AVAILABLE DATA:
******

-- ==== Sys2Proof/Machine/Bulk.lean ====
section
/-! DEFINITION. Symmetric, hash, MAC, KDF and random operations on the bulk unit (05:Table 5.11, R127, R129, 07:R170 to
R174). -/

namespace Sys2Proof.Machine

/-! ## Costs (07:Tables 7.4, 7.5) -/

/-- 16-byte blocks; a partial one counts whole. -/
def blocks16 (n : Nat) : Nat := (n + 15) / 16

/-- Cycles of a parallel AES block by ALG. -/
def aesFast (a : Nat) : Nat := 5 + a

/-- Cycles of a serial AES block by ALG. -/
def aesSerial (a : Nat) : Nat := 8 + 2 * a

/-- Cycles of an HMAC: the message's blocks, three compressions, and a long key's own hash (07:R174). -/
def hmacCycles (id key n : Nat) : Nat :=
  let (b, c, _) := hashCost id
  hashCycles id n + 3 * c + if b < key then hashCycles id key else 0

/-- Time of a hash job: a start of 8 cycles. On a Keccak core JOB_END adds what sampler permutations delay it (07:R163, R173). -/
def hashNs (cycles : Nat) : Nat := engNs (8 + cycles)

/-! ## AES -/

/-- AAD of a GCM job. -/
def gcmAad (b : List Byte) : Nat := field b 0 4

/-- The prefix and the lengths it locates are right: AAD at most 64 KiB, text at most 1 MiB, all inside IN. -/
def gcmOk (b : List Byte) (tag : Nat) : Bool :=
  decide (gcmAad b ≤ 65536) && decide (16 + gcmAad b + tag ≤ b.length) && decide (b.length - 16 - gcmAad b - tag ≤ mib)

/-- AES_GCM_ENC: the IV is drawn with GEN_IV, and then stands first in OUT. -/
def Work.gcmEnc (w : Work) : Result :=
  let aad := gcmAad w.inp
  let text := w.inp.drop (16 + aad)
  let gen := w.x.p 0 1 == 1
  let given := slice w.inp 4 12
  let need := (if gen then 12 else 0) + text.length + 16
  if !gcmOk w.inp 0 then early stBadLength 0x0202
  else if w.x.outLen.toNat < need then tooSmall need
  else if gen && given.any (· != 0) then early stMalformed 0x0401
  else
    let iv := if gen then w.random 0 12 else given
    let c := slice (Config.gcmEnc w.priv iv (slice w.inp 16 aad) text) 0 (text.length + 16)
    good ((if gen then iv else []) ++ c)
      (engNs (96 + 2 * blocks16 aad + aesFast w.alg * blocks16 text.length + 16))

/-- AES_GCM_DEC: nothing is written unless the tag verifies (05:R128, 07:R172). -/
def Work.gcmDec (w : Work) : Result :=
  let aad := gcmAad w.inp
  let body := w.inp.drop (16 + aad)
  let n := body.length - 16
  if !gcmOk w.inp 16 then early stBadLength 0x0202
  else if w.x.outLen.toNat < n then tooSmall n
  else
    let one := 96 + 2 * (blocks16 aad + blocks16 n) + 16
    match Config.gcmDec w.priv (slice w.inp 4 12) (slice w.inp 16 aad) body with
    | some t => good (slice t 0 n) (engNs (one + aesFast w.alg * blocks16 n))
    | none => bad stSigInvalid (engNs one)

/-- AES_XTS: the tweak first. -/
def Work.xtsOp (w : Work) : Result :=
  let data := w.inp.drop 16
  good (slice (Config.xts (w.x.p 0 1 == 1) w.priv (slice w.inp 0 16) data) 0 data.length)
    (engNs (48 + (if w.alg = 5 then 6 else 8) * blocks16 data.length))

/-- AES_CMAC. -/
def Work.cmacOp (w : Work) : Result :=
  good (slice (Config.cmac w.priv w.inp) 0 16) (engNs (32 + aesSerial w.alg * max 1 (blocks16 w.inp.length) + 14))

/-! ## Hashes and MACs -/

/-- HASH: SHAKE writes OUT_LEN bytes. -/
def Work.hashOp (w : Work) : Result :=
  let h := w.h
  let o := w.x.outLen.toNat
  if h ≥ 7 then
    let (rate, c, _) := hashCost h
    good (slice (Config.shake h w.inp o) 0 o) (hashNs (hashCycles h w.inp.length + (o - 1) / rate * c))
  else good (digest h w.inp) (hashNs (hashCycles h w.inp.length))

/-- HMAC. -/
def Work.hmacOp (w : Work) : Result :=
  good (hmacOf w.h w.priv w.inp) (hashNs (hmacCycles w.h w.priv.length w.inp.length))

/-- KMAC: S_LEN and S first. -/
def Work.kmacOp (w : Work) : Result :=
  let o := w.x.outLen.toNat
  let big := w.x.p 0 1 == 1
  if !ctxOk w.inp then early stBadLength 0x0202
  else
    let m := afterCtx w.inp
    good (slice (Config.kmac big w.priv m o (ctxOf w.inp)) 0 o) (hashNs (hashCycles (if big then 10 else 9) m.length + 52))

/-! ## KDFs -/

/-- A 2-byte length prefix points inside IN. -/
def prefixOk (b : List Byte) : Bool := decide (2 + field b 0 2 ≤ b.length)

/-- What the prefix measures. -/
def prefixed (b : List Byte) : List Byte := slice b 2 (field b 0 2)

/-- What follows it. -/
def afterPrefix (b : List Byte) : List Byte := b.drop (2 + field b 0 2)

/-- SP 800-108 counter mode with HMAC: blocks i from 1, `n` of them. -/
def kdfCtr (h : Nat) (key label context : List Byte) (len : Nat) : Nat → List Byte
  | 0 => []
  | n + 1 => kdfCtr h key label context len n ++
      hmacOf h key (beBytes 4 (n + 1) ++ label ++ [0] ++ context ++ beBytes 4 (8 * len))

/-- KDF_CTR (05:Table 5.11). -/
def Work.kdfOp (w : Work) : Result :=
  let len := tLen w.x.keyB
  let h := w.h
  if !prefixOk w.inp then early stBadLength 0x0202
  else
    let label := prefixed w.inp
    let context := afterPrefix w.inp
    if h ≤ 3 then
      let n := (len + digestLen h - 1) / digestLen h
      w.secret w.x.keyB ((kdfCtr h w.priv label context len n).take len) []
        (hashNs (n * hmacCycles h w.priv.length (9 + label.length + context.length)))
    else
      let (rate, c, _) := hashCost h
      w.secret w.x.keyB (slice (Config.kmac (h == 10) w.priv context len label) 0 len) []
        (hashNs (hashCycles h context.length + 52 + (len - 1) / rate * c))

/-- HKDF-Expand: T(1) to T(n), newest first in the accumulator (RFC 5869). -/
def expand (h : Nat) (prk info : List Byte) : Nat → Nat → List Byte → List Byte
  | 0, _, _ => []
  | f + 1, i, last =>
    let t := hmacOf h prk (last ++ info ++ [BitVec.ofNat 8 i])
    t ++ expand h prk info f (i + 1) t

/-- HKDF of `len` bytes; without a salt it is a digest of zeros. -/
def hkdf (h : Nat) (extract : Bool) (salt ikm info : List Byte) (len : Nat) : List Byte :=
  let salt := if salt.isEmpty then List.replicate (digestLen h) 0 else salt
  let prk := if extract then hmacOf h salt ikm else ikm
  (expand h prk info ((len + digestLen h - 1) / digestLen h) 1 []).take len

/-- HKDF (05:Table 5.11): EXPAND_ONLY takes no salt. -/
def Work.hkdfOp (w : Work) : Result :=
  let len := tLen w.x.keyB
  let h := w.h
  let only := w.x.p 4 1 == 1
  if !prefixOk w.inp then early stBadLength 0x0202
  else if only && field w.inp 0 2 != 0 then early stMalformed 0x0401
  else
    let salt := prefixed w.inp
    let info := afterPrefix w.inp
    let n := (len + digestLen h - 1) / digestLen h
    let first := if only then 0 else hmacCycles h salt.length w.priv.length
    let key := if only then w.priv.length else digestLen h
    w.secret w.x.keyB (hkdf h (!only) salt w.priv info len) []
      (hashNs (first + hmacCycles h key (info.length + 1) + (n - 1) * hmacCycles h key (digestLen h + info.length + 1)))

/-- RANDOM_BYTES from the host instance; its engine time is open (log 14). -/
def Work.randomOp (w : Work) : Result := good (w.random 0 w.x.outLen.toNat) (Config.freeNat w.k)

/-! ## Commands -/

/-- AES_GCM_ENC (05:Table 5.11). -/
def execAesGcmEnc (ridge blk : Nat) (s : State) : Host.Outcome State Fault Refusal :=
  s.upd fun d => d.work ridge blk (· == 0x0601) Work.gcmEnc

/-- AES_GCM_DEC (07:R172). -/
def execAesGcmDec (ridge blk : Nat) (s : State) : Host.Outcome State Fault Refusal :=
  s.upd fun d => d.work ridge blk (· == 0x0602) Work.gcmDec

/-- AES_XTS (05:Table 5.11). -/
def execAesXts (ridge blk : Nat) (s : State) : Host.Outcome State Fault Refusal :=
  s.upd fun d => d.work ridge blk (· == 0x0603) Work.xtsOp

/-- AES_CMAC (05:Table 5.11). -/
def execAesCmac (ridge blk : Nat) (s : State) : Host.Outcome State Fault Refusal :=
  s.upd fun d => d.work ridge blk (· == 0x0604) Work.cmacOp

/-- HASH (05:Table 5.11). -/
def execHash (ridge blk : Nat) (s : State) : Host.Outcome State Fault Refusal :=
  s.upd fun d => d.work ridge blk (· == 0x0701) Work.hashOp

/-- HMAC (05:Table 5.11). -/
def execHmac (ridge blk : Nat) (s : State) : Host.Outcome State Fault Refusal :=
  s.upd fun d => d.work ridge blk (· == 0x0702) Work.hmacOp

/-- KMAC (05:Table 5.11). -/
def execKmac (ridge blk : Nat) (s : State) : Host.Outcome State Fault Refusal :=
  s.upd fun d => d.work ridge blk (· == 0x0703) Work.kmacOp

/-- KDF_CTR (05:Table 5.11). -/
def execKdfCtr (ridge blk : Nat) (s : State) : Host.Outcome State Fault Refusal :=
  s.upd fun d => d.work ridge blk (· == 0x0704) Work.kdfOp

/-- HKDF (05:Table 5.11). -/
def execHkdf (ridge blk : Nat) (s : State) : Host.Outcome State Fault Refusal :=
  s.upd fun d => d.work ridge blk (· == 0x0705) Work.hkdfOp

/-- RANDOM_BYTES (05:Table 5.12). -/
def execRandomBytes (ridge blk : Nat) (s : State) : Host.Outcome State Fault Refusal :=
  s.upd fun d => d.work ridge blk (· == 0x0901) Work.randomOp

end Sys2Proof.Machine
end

******

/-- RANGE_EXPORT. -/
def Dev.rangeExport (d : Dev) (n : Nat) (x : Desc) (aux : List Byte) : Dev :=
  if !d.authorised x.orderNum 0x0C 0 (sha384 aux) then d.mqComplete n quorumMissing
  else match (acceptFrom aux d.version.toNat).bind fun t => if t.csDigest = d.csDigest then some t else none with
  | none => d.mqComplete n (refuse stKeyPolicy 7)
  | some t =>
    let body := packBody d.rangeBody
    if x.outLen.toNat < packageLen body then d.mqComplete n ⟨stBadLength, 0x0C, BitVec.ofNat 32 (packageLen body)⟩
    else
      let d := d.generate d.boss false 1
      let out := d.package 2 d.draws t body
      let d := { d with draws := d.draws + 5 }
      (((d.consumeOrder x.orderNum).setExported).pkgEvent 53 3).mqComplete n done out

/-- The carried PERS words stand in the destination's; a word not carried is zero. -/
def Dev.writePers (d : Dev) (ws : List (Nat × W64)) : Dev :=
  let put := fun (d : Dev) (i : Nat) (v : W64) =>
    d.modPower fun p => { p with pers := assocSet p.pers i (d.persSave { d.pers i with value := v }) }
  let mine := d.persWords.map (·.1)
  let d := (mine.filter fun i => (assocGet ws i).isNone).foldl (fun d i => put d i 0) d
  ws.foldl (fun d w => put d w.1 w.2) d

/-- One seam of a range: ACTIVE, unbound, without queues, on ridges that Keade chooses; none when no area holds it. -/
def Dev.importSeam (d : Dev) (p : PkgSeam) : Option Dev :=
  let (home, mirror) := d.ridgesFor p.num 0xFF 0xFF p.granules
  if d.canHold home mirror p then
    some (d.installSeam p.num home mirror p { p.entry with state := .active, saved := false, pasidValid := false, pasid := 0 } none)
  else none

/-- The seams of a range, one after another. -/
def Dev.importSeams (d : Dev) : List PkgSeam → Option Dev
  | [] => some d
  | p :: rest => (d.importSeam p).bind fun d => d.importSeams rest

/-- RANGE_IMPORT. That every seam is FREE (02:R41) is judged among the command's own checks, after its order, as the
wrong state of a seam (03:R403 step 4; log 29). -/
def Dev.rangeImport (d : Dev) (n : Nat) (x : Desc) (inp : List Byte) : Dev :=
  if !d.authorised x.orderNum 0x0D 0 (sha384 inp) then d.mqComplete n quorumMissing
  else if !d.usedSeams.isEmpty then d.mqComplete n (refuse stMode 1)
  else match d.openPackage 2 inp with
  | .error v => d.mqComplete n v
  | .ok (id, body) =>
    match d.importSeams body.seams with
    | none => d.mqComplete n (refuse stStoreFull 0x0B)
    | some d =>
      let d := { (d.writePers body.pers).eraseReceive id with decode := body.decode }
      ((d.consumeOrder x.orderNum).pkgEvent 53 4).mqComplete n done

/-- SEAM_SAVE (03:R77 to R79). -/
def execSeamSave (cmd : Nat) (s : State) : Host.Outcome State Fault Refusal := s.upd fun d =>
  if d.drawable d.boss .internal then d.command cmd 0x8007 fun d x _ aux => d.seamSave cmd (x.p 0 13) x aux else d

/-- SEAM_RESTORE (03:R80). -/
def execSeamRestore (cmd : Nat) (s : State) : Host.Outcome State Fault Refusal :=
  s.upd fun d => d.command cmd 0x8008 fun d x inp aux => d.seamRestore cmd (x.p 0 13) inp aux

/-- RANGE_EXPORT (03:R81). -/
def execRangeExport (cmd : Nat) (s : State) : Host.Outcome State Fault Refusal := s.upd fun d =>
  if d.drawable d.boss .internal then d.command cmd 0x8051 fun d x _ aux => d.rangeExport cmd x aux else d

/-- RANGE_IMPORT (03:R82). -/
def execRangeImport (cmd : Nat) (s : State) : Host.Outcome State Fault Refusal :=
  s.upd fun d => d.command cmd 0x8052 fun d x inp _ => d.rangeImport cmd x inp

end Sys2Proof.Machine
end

******

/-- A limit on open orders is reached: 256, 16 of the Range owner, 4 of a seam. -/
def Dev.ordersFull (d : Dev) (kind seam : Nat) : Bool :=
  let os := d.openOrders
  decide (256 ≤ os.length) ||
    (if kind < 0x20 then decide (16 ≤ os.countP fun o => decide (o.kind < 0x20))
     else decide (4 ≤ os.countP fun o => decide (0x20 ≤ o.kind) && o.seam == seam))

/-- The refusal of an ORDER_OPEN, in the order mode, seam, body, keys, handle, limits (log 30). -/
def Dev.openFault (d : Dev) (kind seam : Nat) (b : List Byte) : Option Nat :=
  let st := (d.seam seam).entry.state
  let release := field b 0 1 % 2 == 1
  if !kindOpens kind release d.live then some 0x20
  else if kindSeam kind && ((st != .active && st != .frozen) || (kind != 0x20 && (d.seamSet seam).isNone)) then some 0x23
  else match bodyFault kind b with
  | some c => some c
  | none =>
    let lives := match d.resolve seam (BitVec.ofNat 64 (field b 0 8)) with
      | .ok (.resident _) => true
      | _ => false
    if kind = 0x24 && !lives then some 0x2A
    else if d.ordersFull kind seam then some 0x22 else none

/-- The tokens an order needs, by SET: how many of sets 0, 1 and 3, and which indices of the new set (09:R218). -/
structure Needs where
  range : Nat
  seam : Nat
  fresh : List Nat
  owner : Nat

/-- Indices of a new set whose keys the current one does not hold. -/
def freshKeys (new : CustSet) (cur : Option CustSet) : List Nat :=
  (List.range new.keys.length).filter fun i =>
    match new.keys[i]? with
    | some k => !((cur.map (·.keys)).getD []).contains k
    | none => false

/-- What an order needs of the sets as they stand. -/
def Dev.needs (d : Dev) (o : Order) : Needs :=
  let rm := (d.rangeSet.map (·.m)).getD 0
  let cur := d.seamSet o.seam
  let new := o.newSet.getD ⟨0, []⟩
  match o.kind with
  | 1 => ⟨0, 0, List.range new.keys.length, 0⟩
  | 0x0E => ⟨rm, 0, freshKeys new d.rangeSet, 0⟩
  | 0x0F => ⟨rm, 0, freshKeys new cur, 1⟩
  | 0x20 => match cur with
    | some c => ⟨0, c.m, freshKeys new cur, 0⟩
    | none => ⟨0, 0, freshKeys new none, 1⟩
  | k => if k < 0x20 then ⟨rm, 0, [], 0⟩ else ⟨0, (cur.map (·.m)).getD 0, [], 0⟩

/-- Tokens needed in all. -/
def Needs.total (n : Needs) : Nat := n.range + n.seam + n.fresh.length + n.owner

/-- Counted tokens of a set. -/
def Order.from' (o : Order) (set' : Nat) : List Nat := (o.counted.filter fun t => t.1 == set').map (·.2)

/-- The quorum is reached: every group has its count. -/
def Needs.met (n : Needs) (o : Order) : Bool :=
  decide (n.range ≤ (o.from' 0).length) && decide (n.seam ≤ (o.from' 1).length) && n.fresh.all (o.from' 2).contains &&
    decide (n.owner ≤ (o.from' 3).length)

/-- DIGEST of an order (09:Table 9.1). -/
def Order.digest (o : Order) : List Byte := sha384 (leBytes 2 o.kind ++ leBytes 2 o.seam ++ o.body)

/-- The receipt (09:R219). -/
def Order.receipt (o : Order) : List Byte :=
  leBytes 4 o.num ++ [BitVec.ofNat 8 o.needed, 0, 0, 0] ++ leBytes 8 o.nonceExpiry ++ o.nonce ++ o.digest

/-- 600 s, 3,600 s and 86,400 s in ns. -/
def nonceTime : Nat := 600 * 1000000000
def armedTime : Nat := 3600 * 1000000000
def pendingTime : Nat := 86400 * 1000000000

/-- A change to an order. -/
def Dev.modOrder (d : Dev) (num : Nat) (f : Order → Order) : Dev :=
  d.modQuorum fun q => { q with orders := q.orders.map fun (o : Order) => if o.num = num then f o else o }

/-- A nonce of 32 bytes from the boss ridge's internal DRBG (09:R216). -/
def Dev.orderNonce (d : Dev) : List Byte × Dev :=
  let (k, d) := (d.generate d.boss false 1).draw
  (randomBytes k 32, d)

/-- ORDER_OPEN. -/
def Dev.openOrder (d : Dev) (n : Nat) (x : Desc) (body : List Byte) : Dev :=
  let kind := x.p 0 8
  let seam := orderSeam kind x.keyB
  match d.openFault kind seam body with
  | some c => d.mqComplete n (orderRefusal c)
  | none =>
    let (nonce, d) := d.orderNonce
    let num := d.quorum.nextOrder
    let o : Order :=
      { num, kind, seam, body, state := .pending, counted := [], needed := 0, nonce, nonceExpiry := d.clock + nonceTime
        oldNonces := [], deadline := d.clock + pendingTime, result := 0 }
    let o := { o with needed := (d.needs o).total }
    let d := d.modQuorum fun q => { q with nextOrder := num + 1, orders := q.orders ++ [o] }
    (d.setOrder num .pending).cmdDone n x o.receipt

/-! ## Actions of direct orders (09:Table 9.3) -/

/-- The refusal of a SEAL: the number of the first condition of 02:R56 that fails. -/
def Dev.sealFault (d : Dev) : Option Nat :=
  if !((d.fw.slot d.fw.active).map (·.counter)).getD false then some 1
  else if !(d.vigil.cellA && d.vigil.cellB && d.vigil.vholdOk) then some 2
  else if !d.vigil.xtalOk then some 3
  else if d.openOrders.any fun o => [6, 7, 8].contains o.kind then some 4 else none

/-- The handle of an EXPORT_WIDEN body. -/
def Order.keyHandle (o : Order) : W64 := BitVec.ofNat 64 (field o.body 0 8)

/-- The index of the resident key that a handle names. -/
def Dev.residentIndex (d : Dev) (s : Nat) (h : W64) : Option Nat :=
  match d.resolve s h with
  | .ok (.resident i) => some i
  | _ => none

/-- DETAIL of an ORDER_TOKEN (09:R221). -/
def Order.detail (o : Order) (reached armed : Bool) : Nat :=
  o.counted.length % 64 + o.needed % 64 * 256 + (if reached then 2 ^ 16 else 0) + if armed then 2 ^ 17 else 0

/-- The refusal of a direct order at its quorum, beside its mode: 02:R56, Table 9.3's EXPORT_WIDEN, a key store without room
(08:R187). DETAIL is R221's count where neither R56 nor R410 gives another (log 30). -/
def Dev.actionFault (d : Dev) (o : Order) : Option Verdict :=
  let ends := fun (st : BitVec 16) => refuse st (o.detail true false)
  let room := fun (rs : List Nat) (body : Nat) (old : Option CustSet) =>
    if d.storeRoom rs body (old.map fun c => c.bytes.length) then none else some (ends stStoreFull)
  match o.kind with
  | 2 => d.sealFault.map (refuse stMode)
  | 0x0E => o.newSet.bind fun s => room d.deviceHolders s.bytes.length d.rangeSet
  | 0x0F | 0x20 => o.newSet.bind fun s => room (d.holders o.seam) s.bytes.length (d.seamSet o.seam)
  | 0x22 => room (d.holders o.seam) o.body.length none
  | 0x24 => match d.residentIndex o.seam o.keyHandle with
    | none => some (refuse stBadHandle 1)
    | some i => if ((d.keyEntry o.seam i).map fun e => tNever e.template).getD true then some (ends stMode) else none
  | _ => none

******

PROBLEM DESCRIPTION: When you reach the line in the material above that holds "let gen := w.x.p 0 1 == 1", begin reproducing lines exactly, and stop after the line that holds "let body := w.inp.drop (16 + aad)".

EXERCISE RESPONSE:
  let gen := w.x.p 0 1 == 1
  let given := slice w.inp 4 12
  let need := (if gen then 12 else 0) + text.length + 16
  if !gcmOk w.inp 0 then early stBadLength 0x0202
  else if w.x.outLen.toNat < need then tooSmall need
  else if gen && given.any (· != 0) then early stMalformed 0x0401
  else
    let iv := if gen then w.random 0 12 else given
    let c := slice (Config.gcmEnc w.priv iv (slice w.inp 16 aad) text) 0 (text.length + 16)
    good ((if gen then iv else []) ++ c)
      (engNs (96 + 2 * blocks16 aad + aesFast w.alg * blocks16 text.length + 16))

/-- AES_GCM_DEC: nothing is written unless the tag verifies (05:R128, 07:R172). -/
def Work.gcmDec (w : Work) : Result :=
  let aad := gcmAad w.inp
  let body := w.inp.drop (16 + aad)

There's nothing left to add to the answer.